►
/-- The frame bytes from byte `n` on. -/
theorem reaches_sendFrom {r : List Byte} (ins : List Byte) :
    ∀ (s : State) (n : Fin 6), s.running → d ≤ s.seq.length → n.val + ins.length = 6 →
      s.rx = ins ++ r →
      Reaches d ins.length (s.push (.framer (.send n) :: ls))
        ((s.wire (exchanges (s.dp.frame.toList.drop n) ins) r).push ls) := by
  induction ins with
  | nil => intro s n _ _ hlen; simp at hlen; omega
  | cons i t ih =>
    intro s n h hd hlen hrx
    have h1 := reaches_send (ls := ls) h hd n hrx
    have hdrop : s.dp.frame.toList.drop n.val = s.dp.frame[n] :: s.dp.frame.toList.drop (n.val + 1) := by
      rw [List.drop_eq_getElem_cons (by simp)]; simp
    by_cases hn : n.val + 1 < 6
    · rw [dif_pos hn] at h1
      have h2 := ih (s.wire [.xchg (s.dp.frame[n]) i] (t ++ r)) ⟨n.val + 1, hn⟩ h hd
        (by simp at hlen; simp; omega) rfl
      refine (h1.trans h2).cast (by simp; omega) ?_
      rw [State.wire_wire, State.wire_dp, hdrop]
      rfl
    · rw [dif_neg hn] at h1
      have ht : t = [] := List.length_eq_zero_iff.mp (by simp at hlen; omega)
      subst ht
      refine h1.cast rfl ?_
      rw [hdrop]
      simp [exchanges]

/-- The six exchanges of a frame (R145). -/
theorem reaches_sendFrame (h : s.running) (hd : d ≤ s.seq.length) {ins r : List Byte}
    (hlen : ins.length = 6) (hrx : s.rx = ins ++ r) :
    Reaches d 6 (s.push (.framer (.send 0) :: ls))
      ((s.wire (exchanges s.dp.frame.toList ins) r).push ls) := by
  have := reaches_sendFrom (ls := ls) ins s 0 h hd (by simp [hlen]) hrx
  simpa [hlen] using this

/-- The bytes of the frame `ISSUE(idx, arg)` sends are the encoder's (R91 to R93, R170). -/
theorem frameBytes_toList (idx : CmdIndex) (arg : Word) :
    (frameBytes idx arg (crc7 (frameHead idx arg))).toList = encodeFrame idx arg := rfl

/-- `ISSUE` and `SEND_COMMAND` (R170, R145) of a frame whose contract check does not fail. -/
theorem reaches_issue (h : s.running) (hd : d ≤ s.seq.length) {idx : CmdIndex} {arg : Word}
    {ins r : List Byte} (hc : contractBroken idx arg (crc7 (frameHead idx arg)) = false)
    (hlen : ins.length = 6) (hrx : s.rx = ins ++ r) :
    Reaches d 8 (s.push (.framer (.issue idx arg) :: ls))
      ((((s.setDp fun d => { d with
            crc7acc := crc7 (frameHead idx arg)
            frame := frameBytes idx arg (crc7 (frameHead idx arg)) }).setCs .hold).wire
          (exchanges (encodeFrame idx arg) ins) r).push ls) := by
  have h1 : Reaches d 1 (s.push (.framer (.issue idx arg) :: ls))
      ((s.setDp fun d => { d with crc7acc := crc7 (frameHead idx arg) }).push
        (.framer (.hold idx arg (crc7 (frameHead idx arg))) :: ls)) :=
    reaches_go h hd (by simp [Line.act, FramerLine.act, hc])
  have h2 := reaches_go (s := s.setDp fun d => { d with crc7acc := crc7 (frameHead idx arg) }) (ls := ls)
    h hd (l := .framer (.hold idx arg (crc7 (frameHead idx arg)))) rfl
  have h3 := reaches_sendFrame (ls := ls) (d := d)
    (s := (s.setDp fun d => { d with
      crc7acc := crc7 (frameHead idx arg)
      frame := frameBytes idx arg (crc7 (frameHead idx arg)) }).setCs .hold) h hd hlen hrx
  exact (h1.trans h2).trans h3

/-! ### Decoders -/

/-- The lead-byte poll where it succeeds (R147): the skipped bytes and the lead byte are received. -/
theorem reaches_leadPoll {sh : Shape} {idx : CmdIndex} {lead : Byte} {r : List Byte}
    (pre : List Byte) :
    ∀ (s : State), s.running → d ≤ s.seq.length →
      (∀ b ∈ pre, leadMatches s.cfg sh b = false) → leadMatches s.cfg sh lead = true →
      s.dp.poll + pre.length < s.cfg.respPollMax → s.rx = pre ++ lead :: r →
      Reaches d (pre.length + 1) (s.push (.decoder (.poll sh idx) :: ls))
        (((s.setDp fun d => { d with poll := d.poll + pre.length + 1, lead := lead }).wire
          (receives (pre ++ [lead])) r).push ls) := by
  have turn : ∀ (s : State) (b : Byte) (t : List Byte), s.running → d ≤ s.seq.length →
      s.dp.poll < s.cfg.respPollMax → s.rx = b :: t →
      Reaches d 1 (s.push (.decoder (.poll sh idx) :: ls))
        ((if leadMatches s.cfg sh b then
            ((s.setDp fun d => { d with poll := d.poll + 1, lead := b }).wire [.xchg fillerByte b] t).push ls
          else ((s.setDp fun d => { d with poll := d.poll + 1 }).wire [.xchg fillerByte b] t).push
            (.decoder (.poll sh idx) :: ls))) := by
    intro s b t h hd hp hrx
    refine (reaches_exchange h hd (l := .decoder (.poll sh idx)) (o := fillerByte) (i := b) (r := t)
      (k := fun b => if leadMatches s.cfg sh b
        then (s.setDp fun d => { d with poll := d.poll + 1, lead := b }).push ls
        else (s.setDp fun d => { d with poll := d.poll + 1 }).push (.decoder (.poll sh idx) :: ls))
      (by simp [Line.act, DecoderLine.act, Act.recv, hp]) hrx).cast rfl ?_
    split <;> rfl
  induction pre with
  | nil =>
    intro s h hd _ hl hp hrx
    have h1 := turn s lead r h hd (by simpa using hp) hrx
    simpa [hl, receives] using h1
  | cons b t ih =>
    intro s h hd hpre hl hp hrx
    have h1 := turn s b (t ++ lead :: r) h hd (by simp at hp; omega) hrx
    rw [if_neg (by simp [hpre b])] at h1
    have h2 := ih (((s.setDp fun d => { d with poll := d.poll + 1 }).wire [.xchg fillerByte b]
      (t ++ lead :: r))) h hd (fun b hb => hpre b (by simp [hb])) hl (by simp at hp ⊢; omega) rfl
    refine (h1.trans h2).cast (by simp; omega) ?_
    simp [receives, State.wire, State.setDp, Nat.add_assoc, Nat.add_comm, Nat.add_left_comm]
◄
ASSIGNMENT ▸
After reading the listing, write out every line of it exactly.

SOLUTION TO THIS PROBLEM ▸
/-- The frame bytes from byte `n` on. -/
theorem reaches_sendFrom {r : List Byte} (ins : List Byte) :
    ∀ (s : State) (n : Fin 6), s.running → d ≤ s.seq.length → n.val + ins.length = 6 →
      s.rx = ins ++ r →
      Reaches d ins.length (s.push (.framer (.send n) :: ls))
        ((s.wire (exchanges (s.dp.frame.toList.drop n) ins) r).push ls) := by
  induction ins with
  | nil => intro s n _ _ hlen; simp at hlen; omega
  | cons i t ih =>
    intro s n h hd hlen hrx
    have h1 := reaches_send (ls := ls) h hd n hrx
    have hdrop : s.dp.frame.toList.drop n.val = s.dp.frame[n] :: s.dp.frame.toList.drop (n.val + 1) := by
      rw [List.drop_eq_getElem_cons (by simp)]; simp
    by_cases hn : n.val + 1 < 6
    · rw [dif_pos hn] at h1
      have h2 := ih (s.wire [.xchg (s.dp.frame[n]) i] (t ++ r)) ⟨n.val + 1, hn⟩ h hd
        (by simp at hlen; simp; omega) rfl
      refine (h1.trans h2).cast (by simp; omega) ?_
      rw [State.wire_wire, State.wire_dp, hdrop]
      rfl
    · rw [dif_neg hn] at h1
      have ht : t = [] := List.length_eq_zero_iff.mp (by simp at hlen; omega)
      subst ht
      refine h1.cast rfl ?_
      rw [hdrop]
      simp [exchanges]

/-- The six exchanges of a frame (R145). -/
theorem reaches_sendFrame (h : s.running) (hd : d ≤ s.seq.length) {ins r : List Byte}
    (hlen : ins.length = 6) (hrx : s.rx = ins ++ r) :
    Reaches d 6 (s.push (.framer (.send 0) :: ls))
      ((s.wire (exchanges s.dp.frame.toList ins) r).push ls) := by
  have := reaches_sendFrom (ls := ls) ins s 0 h hd (by simp [hlen]) hrx
  simpa [hlen] using this

/-- The bytes of the frame `ISSUE(idx, arg)` sends are the encoder's (R91 to R93, R170). -/
theorem frameBytes_toList (idx : CmdIndex) (arg : Word) :
    (frameBytes idx arg (crc7 (frameHead idx arg))).toList = encodeFrame idx arg := rfl

/-- `ISSUE` and `SEND_COMMAND` (R170, R145) of a frame whose contract check does not fail. -/
theorem reaches_issue (h : s.running) (hd : d ≤ s.seq.length) {idx : CmdIndex} {arg : Word}
    {ins r : List Byte} (hc : contractBroken idx arg (crc7 (frameHead idx arg)) = false)
    (hlen : ins.length = 6) (hrx : s.rx = ins ++ r) :
    Reaches d 8 (s.push (.framer (.issue idx arg) :: ls))
      ((((s.setDp fun d => { d with
            crc7acc := crc7 (frameHead idx arg)
            frame := frameBytes idx arg (crc7 (frameHead idx arg)) }).setCs .hold).wire
          (exchanges (encodeFrame idx arg) ins) r).push ls) := by
  have h1 : Reaches d 1 (s.push (.framer (.issue idx arg) :: ls))
      ((s.setDp fun d => { d with crc7acc := crc7 (frameHead idx arg) }).push
        (.framer (.hold idx arg (crc7 (frameHead idx arg))) :: ls)) :=
    reaches_go h hd (by simp [Line.act, FramerLine.act, hc])
  have h2 := reaches_go (s := s.setDp fun d => { d with crc7acc := crc7 (frameHead idx arg) }) (ls := ls)
    h hd (l := .framer (.hold idx arg (crc7 (frameHead idx arg)))) rfl
  have h3 := reaches_sendFrame (ls := ls) (d := d)
    (s := (s.setDp fun d => { d with
      crc7acc := crc7 (frameHead idx arg)
      frame := frameBytes idx arg (crc7 (frameHead idx arg)) }).setCs .hold) h hd hlen hrx
  exact (h1.trans h2).trans h3

/-! ### Decoders -/

/-- The lead-byte poll where it succeeds (R147): the skipped bytes and the lead byte are received. -/
theorem reaches_leadPoll {sh : Shape} {idx : CmdIndex} {lead : Byte} {r : List Byte}
    (pre : List Byte) :
    ∀ (s : State), s.running → d ≤ s.seq.length →
      (∀ b ∈ pre, leadMatches s.cfg sh b = false) → leadMatches s.cfg sh lead = true →
      s.dp.poll + pre.length < s.cfg.respPollMax → s.rx = pre ++ lead :: r →
      Reaches d (pre.length + 1) (s.push (.decoder (.poll sh idx) :: ls))
        (((s.setDp fun d => { d with poll := d.poll + pre.length + 1, lead := lead }).wire
          (receives (pre ++ [lead])) r).push ls) := by
  have turn : ∀ (s : State) (b : Byte) (t : List Byte), s.running → d ≤ s.seq.length →
      s.dp.poll < s.cfg.respPollMax → s.rx = b :: t →
      Reaches d 1 (s.push (.decoder (.poll sh idx) :: ls))
        ((if leadMatches s.cfg sh b then
            ((s.setDp fun d => { d with poll := d.poll + 1, lead := b }).wire [.xchg fillerByte b] t).push ls
          else ((s.setDp fun d => { d with poll := d.poll + 1 }).wire [.xchg fillerByte b] t).push
            (.decoder (.poll sh idx) :: ls))) := by
    intro s b t h hd hp hrx
    refine (reaches_exchange h hd (l := .decoder (.poll sh idx)) (o := fillerByte) (i := b) (r := t)
      (k := fun b => if leadMatches s.cfg sh b
        then (s.setDp fun d => { d with poll := d.poll + 1, lead := b }).push ls
        else (s.setDp fun d => { d with poll := d.poll + 1 }).push (.decoder (.poll sh idx) :: ls))
      (by simp [Line.act, DecoderLine.act, Act.recv, hp]) hrx).cast rfl ?_
    split <;> rfl
  induction pre with
  | nil =>
    intro s h hd _ hl hp hrx
    have h1 := turn s lead r h hd (by simpa using hp) hrx
    simpa [hl, receives] using h1
  | cons b t ih =>
    intro s h hd hpre hl hp hrx
    have h1 := turn s b (t ++ lead :: r) h hd (by simp at hp; omega) hrx
    rw [if_neg (by simp [hpre b])] at h1
    have h2 := ih (((s.setDp fun d => { d with poll := d.poll + 1 }).wire [.xchg fillerByte b]
      (t ++ lead :: r))) h hd (fun b hb => hpre b (by simp [hb])) hl (by simp at hp ⊢; omega) rfl
    refine (h1.trans h2).cast (by simp; omega) ?_
    simp [receives, State.wire, State.setDp, Nat.add_assoc, Nat.add_comm, Nat.add_left_comm]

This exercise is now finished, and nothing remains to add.